TASK DESCRIPTION: In the data that follows, find the line with "runCmd 0x0131 [popt"; transcribe it, every later line up to the one with "point; count. -/", and that line as well, exactly and with no others.
▬▬▬▬▬▬
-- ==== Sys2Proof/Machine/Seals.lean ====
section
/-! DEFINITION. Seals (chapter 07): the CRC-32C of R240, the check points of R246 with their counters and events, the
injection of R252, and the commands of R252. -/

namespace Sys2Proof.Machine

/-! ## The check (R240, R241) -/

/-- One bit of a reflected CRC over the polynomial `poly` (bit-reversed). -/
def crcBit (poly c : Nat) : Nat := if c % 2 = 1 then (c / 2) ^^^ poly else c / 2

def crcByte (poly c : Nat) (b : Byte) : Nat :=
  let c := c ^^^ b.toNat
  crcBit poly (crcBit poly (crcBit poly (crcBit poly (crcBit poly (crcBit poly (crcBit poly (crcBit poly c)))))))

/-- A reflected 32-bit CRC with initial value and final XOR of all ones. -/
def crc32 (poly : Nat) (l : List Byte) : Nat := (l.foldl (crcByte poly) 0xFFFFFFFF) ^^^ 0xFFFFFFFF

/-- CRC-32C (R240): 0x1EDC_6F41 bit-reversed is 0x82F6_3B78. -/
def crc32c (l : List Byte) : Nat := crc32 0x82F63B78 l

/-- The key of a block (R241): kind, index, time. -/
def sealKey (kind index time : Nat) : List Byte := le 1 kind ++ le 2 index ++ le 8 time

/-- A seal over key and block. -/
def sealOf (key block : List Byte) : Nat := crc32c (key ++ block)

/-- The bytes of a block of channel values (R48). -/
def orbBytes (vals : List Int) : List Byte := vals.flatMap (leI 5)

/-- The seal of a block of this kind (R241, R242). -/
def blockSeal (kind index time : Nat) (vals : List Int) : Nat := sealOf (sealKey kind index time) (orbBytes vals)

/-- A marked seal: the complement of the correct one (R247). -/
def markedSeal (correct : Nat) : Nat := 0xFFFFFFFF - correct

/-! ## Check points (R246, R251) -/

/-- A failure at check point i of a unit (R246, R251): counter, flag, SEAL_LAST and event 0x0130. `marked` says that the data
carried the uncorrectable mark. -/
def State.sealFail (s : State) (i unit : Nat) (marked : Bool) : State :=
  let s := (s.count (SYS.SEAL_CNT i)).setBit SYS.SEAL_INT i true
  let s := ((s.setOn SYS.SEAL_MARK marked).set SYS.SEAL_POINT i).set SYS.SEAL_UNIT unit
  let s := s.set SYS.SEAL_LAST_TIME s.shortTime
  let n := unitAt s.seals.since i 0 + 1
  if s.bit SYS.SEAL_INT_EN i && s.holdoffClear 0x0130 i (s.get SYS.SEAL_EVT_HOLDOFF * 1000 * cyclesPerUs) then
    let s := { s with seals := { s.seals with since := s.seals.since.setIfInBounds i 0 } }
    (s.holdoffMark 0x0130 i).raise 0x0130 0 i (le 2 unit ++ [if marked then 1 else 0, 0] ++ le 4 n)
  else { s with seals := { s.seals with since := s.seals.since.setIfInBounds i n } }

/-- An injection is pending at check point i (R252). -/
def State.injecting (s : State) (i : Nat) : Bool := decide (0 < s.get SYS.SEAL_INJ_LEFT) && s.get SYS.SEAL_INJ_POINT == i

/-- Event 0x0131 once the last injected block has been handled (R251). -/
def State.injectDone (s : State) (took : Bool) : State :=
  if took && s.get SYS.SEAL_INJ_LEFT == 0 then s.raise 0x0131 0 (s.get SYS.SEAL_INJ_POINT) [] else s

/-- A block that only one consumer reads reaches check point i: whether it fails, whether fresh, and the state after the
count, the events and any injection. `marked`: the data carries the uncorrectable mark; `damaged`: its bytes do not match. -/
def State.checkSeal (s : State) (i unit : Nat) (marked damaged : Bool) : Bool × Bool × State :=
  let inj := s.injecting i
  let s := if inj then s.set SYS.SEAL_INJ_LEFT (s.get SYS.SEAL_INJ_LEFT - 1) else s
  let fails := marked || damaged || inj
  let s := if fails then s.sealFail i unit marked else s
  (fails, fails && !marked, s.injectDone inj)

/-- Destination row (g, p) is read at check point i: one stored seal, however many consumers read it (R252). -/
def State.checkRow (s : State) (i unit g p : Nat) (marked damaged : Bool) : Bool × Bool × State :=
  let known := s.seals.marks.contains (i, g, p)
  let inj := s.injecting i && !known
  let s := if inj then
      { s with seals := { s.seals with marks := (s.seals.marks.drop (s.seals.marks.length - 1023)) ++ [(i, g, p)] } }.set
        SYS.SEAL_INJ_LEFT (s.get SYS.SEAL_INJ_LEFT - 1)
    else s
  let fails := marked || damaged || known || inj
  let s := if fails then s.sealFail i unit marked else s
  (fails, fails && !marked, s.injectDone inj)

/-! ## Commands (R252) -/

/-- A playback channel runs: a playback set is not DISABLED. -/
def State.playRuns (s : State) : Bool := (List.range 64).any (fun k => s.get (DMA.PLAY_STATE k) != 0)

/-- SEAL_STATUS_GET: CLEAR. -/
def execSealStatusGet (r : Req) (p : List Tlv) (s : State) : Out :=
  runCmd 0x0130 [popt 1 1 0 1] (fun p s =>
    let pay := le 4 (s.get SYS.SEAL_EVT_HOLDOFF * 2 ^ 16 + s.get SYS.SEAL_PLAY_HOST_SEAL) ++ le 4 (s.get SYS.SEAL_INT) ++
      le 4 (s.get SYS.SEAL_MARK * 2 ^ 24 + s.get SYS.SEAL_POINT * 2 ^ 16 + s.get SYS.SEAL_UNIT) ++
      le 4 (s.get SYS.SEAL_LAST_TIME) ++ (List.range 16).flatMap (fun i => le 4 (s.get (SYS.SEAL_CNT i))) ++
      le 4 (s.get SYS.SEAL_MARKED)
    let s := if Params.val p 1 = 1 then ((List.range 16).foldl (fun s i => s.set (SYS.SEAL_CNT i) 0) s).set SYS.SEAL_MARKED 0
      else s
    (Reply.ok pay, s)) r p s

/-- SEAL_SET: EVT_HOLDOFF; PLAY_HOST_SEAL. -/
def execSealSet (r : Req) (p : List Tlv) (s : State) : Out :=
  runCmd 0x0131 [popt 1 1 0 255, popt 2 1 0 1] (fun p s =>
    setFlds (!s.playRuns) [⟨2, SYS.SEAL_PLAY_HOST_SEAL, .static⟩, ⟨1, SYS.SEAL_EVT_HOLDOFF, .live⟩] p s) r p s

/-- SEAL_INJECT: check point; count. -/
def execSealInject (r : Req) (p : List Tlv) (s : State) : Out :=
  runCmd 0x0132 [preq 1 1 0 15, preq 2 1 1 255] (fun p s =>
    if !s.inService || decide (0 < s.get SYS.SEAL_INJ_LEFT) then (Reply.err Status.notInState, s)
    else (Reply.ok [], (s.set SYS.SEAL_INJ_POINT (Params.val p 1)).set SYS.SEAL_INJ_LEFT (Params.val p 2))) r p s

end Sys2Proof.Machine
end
▬▬▬▬▬▬
COMPLETED EXERCISE:
  runCmd 0x0131 [popt 1 1 0 255, popt 2 1 0 1] (fun p s =>
    setFlds (!s.playRuns) [⟨2, SYS.SEAL_PLAY_HOST_SEAL, .static⟩, ⟨1, SYS.SEAL_EVT_HOLDOFF, .live⟩] p s) r p s

/-- SEAL_INJECT: check point; count. -/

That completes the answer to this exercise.